Report each line of the data that includes the word "dataMap".

▬▬▬

-- ==== Sys2Proof/Machine/Link.lean ====
section
/-! DEFINITION. The spoke link (spec/13): building and checking packets, alive counters, CONTROL, TIME, credits,
the idle marker stream and SAFE. -/

namespace Sys2Proof.Machine

/-! ### Packets (R396) -/

/-- The bytes of a packet: header, its LINK32, payload, its LINK32 (DEDUCED, log 19). -/
def packet (typ flags stream alive : Nat) (stamp : Word) (payload : List Byte) : List Byte :=
  let h := le 1 typ ++ le 1 flags ++ le 2 stream ++ le 2 alive ++ le 2 payload.length ++ le 4 stamp.toNat
  h ++ le 4 (link32 h) ++ (if payload.isEmpty then [] else payload ++ le 4 (link32 payload))

/-- The device is the clock master of the port (R358, PORT_CFG). -/
def State.clockMaster (s : State) (p : Nat) : Bool := bit (s.reg .portCfg p 0) 4

/-- The physical lanes of the port's lane map, logical lane 0 first (spec/12 R371, PORT_LANE_MAP). -/
def State.dataMap (s : State) (p : Nat) : List Nat :=
  (List.range (max 1 (s.fld .portState p 0 10 3))).map fun l => s.fld .portLaneMap p 0 (2 * l) 2

/-- The lanes a port sends on and those it receives on: the lane map's as clock master, else BK alone (lane 4); and the reverse (spec/12
R358, R362). -/
def State.txMap (s : State) (p : Nat) : List Nat := if s.clockMaster p then s.dataMap p else [4]
def State.rxMap (s : State) (p : Nat) : List Nat := if s.clockMaster p then [4] else s.dataMap p

/-- The last line bit of each of some lanes, after more bits on them. -/
def lastsAfter (lasts : List Bool) (lines : List (Nat × List Bool)) : List Bool :=
  (List.range 5).map fun l => match lines.find? fun q => q.1 == l with
    | some q => q.2.getLastD (lasts.getD l false)
    | none => lasts.getD l false

/-- A lane-layer marker leaves on some lanes, each with the same block after it (spec/12 R368); nothing leaves a transmit island without
supply (R381). -/
def State.sendMarker (s : State) (p code : Nat) (lanes : List Nat) (block : List Byte) : State :=
  let x := s.lane p
  if x.txDead then s
  else
    let lines := lanes.map fun l => (l, laneBits l (x.lasts.getD l false) code block)
    (s.setLane p { x with lasts := lastsAfter x.lasts lines }).send (.marker p code block lines)

/-- CODE_ERRORS, at most once a second for each port, with the lane that has the most since the last one (spec/12 R365, R392). -/
def State.codeError (s : State) (p lane n : Nat) : State :=
  if n = 0 then s
  else
    let s := s.bump .portCodeErr p 0 n
    let x := s.lane p
    let errs := (List.range 6).map fun l => x.codeErrs.getD l 0 + if l = lane then n else 0
    let x := { x with cleanTick := s.ticks, errMs := (lane, s.ticks, n) :: x.errMs.filter fun e => decide (s.ticks < e.2.1 + tickMs) }
    let due := match x.codeErrTick with | none => true | some t => decide (t + tickS ≤ s.ticks)
    if due then
      (s.setLane p { x with codeErrs := [], codeErrTick := some s.ticks }).emit 0x200A p 1
        (pay [errs.sum, (List.range 6).foldl (fun b l => if errs.getD b 0 < errs.getD l 0 then l else b) 0])
    else s.setLane p { x with codeErrs := errs }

▬▬▬

> _Exercise result_:
def State.dataMap (s : State) (p : Nat) : List Nat :=
def State.txMap (s : State) (p : Nat) : List Nat := if s.clockMaster p then s.dataMap p else [4]
def State.rxMap (s : State) (p : Nat) : List Nat := if s.clockMaster p then [4] else s.dataMap p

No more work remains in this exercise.